A further advantage of the microscope shown in the drawing is that it will allow hanging drop experiments. Such a procedure has been used by researchers to impale unicellular organisms wherein the organisms is trapped in a hanging drop underneath the slide. This may be done simply by dismantling the stage from the sledge as shown in the drawing and inverting it and refixing. The surface of the stage which manipulates transversely (13, 14) has a magnetic surface to aid fixing of tissue baths and preparations by quick simple magnetic clamps which is quick and firm. Where the organism is so hanging below the slide, the micromanipulator housing or housings is or are moved further round so that the microelectrodes extend in an upward direction towards the tissue to be impaled.

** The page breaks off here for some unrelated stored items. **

-- ==== Sys2Proof/Machine/Ownership.lean ====
section
/-! DEFINITION. The election of an owner: claims, the claim window, leases, releases and handovers (R373-R378, R426, R474). -/

namespace Sys2Proof.Machine

/-- Lexicographic order of two remote coordinates. -/
def coordLess : Master → Master → Bool
  | .rm a b c, .rm x y z => decide (a.toNat < x.toNat ∨ (a = x ∧ (b.toNat < y.toNat ∨ (b = y ∧ c.toNat < z.toNat))))
  | _, _ => false

/-- The first claim beats the second (R375): priority, nonce, kind SB before PF0 before RM, lowest coordinates. -/
def beats (a b : Claim) : Bool :=
  if a.prio ≠ b.prio then decide (b.prio < a.prio)
  else if a.nonce ≠ b.nonce then decide (b.nonce < a.nonce)
  else if masterKind a.m ≠ masterKind b.m then decide (masterKind a.m < masterKind b.m)
  else coordLess a.m b.m

/-- The claim that leads a window (R375). -/
def leading : List Claim → Option Claim
  | [] => none
  | c :: r => match leading r with
    | none => some c
    | some d => if beats d c then some d else some c

/-- Code of an ownership state (R474). -/
def ownCode : OState → Nat
  | .unowned => 0
  | .owned => 1
  | .handover => 2
  | .window => 3

/-- STATE, KIND, NONCE, PRIO of OWN_STATUS (R474): the owner's, or the leading claim's nonce and priority while a window is open. -/
def ownView (o : Own) : Nat × Nat × Nat × Nat :=
  match o.state with
  | .owned => match o.owner with
    | some c => (1, masterKind c.m, c.nonce, c.prio)
    | none => (1, 0, 0, 0)
  | .window => match leading o.claims with
    | some c => (3, 0, c.nonce, c.prio)
    | none => (3, 0, 0, 0)
  | x => (ownCode x, 0, 0, 0)

/-- Change the election; a change of what OWN_STATUS shows beside LEASE signals PF0's vector 1 (R466). -/
def ownChange (f : Own → Own) (s : State) : State :=
  let t := updOwn f s
  whenS (ownView t.own != ownView s.own) (vecEvent 0 1) t

/-- Each master's latest claim counts (R375, R376). -/
def latest (c : Claim) (l : List Claim) : List Claim := l.filter (fun d => d.m != c.m) ++ [c]

/-- The device becomes unowned; standing claims open a window at once (R376). -/
def toUnowned (o : Own) : Own :=
  if o.standing = [] then { o with state := .unowned, owner := none, lease := 0, succ := none, taking := none, claims := [] }
  else { o with state := .window, owner := none, lease := 0, succ := none, taking := none, claims := o.standing, standing := [], windowAge := 0 }

/-- A claim wins: its master owns with a lease count of 0 (R375). -/
def toOwned (c : Claim) (o : Own) : Own :=
  { o with state := .owned, owner := some c, lease := 0, claims := [], succ := none, taking := none }

/-- What a claim does (R375-R377): it opens or joins a window, stands, or is the successor's. -/
def placeClaim (c : Claim) (o : Own) : Own :=
  match o.state with
  | .unowned => { o with state := .window, claims := [c], windowAge := 0 }
  | .window => { o with claims := latest c o.claims }
  | .owned => { o with standing := latest c o.standing }
  | .handover => if o.succ = some c.m ∧ o.taking = none then { o with taking := some c } else { o with standing := latest c o.standing }

/-- Index of a master kind in OWN_CLAIMTICK and OWN_SIGBUF (R474). -/
def kindIdx (m : Master) : Fin 3 := if masterKind m = 2 then 1 else if masterKind m = 3 then 2 else 0

/-- A tick number lies within 16 of the current one (R424, R426). -/
def within16 (now t : Nat) : Bool := decide (t ≤ now + 16 ∧ now ≤ t + 16)

/-- A claim carries the authorisation it needs (R373, R426): none in S0 and from SB, else an admin-key signature. -/
def claimOk (s : State) (m : Master) (sigOk : Bool) : Bool :=
  decide (s.sec.state = 0) || decide (m = Master.sb)
  || (sigOk && within16 s.tick.now (s.own.claimTick[(kindIdx m).1]'(kindIdx m).2).toNat)

/-- OWN_CLAIM (R373-R377, R426, R474): `sigOk` is the outcome of the check of the signature in OWN_SIGBUF. A VF never owns. -/
def execOwnClaim (m : Master) (prio : Byte) (nonce : W32) (sigOk : Bool) (s : State) : Res :=
  .next (if !arrives s m then s
    else match m with
      | .vf _ => ignoreWrite m 0x10018 1 s
      | _ => if claimOk s m sigOk then ownChange (placeClaim { m, prio := prio.toNat, nonce := nonce.toNat }) s else ignoreWrite m 0x10018 3 s)

/-- OWN_RENEW (R376): the owner's nonce sets the lease count to 0; any other is ignored. -/
def execOwnRenew (m : Master) (nonce : W32) (s : State) : Res :=
  .next (ownerOnly m 0x10020 (fun s =>
    if s.own.owner.map Claim.nonce = some nonce.toNat then updOwn (fun o => { o with lease := 0 }) s else s) s)

/-- OWN_RELEASE (R377): the device is unowned, or in handover to the named successor. -/
def execOwnRelease (m : Master) (succ : Option Master) (s : State) : Res :=
  .next (ownerOnly m 0x10028 (fun s => ownChange (fun o =>
    match succ with
    | none => toUnowned o
    | some (.vf _) => toUnowned o
    | some x => { o with state := .handover, owner := none, lease := 0, succ := some x, taking := none, handAge := 0, handTick := s.tick.now }) s) s)

/-- The window closes at the 16th boundary after the claim that opened it (R375). -/
def closeClaims (s : State) : State :=
  if s.own.state = .window ∧ 16 ≤ s.own.windowAge then
    match leading s.own.claims with
    | some c => ownChange (toOwned c) s
    | none => ownChange toUnowned s
  else s

/-- The lease lapses when its count reaches 1,024 (R376). -/
def lapse (s : State) : State := if s.own.state = .owned ∧ 1024 ≤ s.own.lease then ownChange toUnowned s else s

/-- The successor owns from the boundary after its claim; with none within 16 ticks the device is unowned (R377). -/
def endHandover (s : State) : State :=
  if s.own.state = .handover ∧ 16 ≤ s.own.handAge ∧ s.own.taking = none then ownChange toUnowned s else s

def takeOver (s : State) : State :=
  if s.own.state = .handover then
    match s.own.taking with
    | some c => ownChange (toOwned c) s
    | none => s
  else s

/-- CLAIM_WINDOW_CLOSE (R375), due at a boundary. -/
def execClaimWindowClose (s : State) : Res := .next (closeClaims s)

/-- LEASE_LAPSE (R376), due at a boundary. -/
def execLeaseLapse (s : State) : Res := .next (lapse s)

/-- HANDOVER_EXPIRY (R377), due at a boundary. -/
def execHandoverExpiry (s : State) : Res := .next (endHandover s)

/-- The boundary's count of the lease, the window and the handover (R375-R377). -/
def countOwn (s : State) : State :=
  updOwn (fun o => match o.state with
    | .owned => { o with lease := o.lease + 1 }
    | .window => { o with windowAge := o.windowAge + 1 }
    | .handover => { o with handAge := o.handAge + 1 }
    | .unowned => o) s

/-- Ownership at a boundary (R408, step 2). -/
def boundaryOwn (s : State) : State :=
  let s := countOwn s
  match s.own.state with
  | .window => closeClaims s
  | .owned => lapse s
  | .handover => endHandover (takeOver s)
  | .unowned => s

end Sys2Proof.Machine
end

With this in mind, the stage vertical sledge is provided with ample movement so that deep preparations and baths up to about 5 cm deep may be accommodated.
It is to be understood that the rigidity of the frame of the device shown in the drawing is sufficiently strong to allow a close circuit television camera to be mounted above the microscope without difficulty. In addition, or alternatively, photographic equipment may be mounted in the usual way.
It is to be understood that the invention is not limited to the particular arrangement shown in the drawing and described in the foregoing text. Many variations and changes are possible to the arrangement as shown within the ambit of my invention, the scope of which is defined solely by the following claims.